*Exercise prompt*
Scan the entries below. List each line with "SymMap".

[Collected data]
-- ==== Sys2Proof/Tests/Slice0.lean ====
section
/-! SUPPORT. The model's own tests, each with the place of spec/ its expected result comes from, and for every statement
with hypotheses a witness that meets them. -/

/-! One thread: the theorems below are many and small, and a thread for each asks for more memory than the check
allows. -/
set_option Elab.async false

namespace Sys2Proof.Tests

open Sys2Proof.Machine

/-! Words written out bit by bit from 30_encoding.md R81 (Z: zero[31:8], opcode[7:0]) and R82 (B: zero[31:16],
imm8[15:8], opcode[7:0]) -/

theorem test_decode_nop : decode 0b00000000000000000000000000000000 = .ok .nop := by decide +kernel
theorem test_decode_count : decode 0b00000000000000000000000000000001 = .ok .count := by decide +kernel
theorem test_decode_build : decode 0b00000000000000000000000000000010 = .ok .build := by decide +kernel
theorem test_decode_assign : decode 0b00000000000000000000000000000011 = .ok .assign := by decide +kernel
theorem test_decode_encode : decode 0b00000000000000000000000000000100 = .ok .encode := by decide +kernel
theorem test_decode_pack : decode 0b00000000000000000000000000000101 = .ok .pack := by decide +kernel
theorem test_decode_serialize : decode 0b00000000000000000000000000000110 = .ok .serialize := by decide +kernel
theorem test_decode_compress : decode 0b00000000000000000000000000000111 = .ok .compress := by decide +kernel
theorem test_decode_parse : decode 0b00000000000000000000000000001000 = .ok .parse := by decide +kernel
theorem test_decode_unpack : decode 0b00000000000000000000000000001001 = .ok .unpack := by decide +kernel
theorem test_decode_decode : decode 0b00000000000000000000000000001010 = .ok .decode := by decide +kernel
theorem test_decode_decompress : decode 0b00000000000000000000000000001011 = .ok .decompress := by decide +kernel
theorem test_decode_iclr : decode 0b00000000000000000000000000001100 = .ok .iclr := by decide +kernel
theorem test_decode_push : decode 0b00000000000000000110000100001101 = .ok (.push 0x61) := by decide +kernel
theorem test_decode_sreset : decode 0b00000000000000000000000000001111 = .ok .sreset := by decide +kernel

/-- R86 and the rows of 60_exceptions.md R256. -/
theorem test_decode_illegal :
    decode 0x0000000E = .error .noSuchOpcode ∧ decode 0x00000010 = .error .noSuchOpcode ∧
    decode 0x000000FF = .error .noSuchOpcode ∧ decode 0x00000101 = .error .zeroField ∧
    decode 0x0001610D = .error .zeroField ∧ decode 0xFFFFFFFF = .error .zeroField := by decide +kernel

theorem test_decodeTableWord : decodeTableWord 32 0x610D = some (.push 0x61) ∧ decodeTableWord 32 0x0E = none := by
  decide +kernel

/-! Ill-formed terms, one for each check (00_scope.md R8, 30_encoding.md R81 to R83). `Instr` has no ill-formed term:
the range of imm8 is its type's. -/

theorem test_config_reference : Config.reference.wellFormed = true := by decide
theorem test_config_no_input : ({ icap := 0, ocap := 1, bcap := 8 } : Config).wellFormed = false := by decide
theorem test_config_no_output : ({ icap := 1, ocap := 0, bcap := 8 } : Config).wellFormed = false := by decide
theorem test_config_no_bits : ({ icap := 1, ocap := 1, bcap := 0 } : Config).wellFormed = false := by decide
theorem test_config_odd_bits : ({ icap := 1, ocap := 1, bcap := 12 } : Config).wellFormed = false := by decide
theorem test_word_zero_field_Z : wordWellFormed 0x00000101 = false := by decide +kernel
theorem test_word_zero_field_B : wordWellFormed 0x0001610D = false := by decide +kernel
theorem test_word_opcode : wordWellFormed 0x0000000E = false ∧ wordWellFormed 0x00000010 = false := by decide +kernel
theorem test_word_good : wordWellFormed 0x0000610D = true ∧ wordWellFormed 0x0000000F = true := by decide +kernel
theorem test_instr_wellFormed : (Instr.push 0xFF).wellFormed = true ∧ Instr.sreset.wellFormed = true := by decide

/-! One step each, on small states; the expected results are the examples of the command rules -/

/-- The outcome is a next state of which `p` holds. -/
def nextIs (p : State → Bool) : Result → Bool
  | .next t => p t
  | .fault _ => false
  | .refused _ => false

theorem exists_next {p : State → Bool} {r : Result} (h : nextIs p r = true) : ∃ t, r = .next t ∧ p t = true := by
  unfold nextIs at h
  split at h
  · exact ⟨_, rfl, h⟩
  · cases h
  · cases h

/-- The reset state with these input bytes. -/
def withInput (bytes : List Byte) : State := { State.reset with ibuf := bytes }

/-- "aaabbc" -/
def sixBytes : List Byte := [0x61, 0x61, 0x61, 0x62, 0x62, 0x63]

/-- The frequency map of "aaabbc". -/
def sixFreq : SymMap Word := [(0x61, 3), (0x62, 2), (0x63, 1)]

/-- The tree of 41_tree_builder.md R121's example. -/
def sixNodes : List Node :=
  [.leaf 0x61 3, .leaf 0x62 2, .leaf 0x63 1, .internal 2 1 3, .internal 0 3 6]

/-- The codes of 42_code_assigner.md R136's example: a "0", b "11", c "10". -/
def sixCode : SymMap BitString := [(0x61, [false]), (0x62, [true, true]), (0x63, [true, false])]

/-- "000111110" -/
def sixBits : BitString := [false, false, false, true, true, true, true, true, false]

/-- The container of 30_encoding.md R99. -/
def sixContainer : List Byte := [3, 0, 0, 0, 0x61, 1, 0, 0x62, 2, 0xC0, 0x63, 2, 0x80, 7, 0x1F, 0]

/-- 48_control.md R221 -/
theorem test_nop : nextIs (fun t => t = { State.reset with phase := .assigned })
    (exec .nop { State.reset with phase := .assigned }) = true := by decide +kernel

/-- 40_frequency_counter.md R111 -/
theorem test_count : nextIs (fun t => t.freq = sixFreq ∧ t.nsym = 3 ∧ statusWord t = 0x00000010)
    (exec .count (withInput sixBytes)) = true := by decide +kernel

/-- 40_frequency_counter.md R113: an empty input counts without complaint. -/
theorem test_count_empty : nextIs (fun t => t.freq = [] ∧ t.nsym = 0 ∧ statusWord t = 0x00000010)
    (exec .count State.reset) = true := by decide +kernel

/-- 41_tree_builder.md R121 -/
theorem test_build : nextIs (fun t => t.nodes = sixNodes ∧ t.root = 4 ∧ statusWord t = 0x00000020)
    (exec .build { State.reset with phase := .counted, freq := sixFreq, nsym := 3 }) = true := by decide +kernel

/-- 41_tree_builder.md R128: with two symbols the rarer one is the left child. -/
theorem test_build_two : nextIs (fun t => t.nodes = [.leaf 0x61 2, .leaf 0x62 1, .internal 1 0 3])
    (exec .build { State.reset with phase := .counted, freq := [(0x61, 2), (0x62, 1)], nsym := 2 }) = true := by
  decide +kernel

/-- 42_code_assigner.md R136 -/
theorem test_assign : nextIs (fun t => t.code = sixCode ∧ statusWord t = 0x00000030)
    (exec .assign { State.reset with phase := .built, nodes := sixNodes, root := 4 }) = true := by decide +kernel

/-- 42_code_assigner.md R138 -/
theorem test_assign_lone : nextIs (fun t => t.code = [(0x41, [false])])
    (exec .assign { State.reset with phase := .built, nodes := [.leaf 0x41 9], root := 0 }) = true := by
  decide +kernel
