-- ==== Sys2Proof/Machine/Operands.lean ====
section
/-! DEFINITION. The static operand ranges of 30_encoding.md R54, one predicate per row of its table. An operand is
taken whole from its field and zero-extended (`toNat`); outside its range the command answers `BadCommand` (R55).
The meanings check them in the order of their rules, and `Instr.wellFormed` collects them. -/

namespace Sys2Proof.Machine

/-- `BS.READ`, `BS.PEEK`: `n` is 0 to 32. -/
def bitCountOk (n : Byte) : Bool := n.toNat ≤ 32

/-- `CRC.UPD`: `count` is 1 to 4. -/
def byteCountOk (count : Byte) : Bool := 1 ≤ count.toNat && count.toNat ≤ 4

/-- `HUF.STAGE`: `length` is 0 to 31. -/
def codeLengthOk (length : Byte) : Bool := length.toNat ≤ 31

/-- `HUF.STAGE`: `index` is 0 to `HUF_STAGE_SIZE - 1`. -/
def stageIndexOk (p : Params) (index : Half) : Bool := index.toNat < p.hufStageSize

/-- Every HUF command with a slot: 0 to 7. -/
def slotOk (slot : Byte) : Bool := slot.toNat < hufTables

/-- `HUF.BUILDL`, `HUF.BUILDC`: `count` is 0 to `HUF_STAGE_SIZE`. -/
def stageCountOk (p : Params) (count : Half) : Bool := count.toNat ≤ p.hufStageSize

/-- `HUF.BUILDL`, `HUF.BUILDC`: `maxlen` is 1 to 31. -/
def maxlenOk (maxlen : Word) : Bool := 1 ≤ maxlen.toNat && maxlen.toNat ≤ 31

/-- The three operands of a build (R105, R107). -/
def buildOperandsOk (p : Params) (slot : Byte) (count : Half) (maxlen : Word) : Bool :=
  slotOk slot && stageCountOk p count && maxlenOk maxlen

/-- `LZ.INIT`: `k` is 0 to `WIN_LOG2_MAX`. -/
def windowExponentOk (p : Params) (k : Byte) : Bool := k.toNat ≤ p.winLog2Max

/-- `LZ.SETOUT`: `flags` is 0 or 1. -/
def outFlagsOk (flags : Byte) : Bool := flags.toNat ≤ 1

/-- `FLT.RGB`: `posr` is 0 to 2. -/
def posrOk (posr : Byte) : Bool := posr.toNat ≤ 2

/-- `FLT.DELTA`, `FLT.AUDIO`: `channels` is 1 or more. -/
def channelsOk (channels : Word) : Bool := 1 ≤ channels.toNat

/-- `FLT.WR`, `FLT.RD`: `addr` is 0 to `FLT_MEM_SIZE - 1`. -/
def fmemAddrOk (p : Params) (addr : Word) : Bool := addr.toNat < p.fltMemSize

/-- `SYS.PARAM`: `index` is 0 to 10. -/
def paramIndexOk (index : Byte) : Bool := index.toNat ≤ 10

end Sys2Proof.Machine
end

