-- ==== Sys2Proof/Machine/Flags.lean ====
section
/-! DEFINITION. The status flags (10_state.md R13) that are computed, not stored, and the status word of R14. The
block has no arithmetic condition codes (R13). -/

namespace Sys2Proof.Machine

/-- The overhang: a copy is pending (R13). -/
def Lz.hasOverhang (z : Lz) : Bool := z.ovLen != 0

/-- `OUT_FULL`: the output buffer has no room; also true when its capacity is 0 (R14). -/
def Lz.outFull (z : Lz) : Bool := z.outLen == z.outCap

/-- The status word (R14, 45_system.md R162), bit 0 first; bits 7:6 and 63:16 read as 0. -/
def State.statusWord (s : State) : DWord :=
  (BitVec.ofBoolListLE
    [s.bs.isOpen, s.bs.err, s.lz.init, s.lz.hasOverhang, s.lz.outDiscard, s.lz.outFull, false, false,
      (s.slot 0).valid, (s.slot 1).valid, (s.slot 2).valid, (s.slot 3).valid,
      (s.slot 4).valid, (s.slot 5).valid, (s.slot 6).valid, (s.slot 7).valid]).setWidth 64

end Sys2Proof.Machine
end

*Solution below*
def sixFreq : SymMap Word := [(0x61, 3), (0x62, 2), (0x63, 1)]
def sixCode : SymMap BitString := [(0x61, [false]), (0x62, [true, true]), (0x63, [true, false])]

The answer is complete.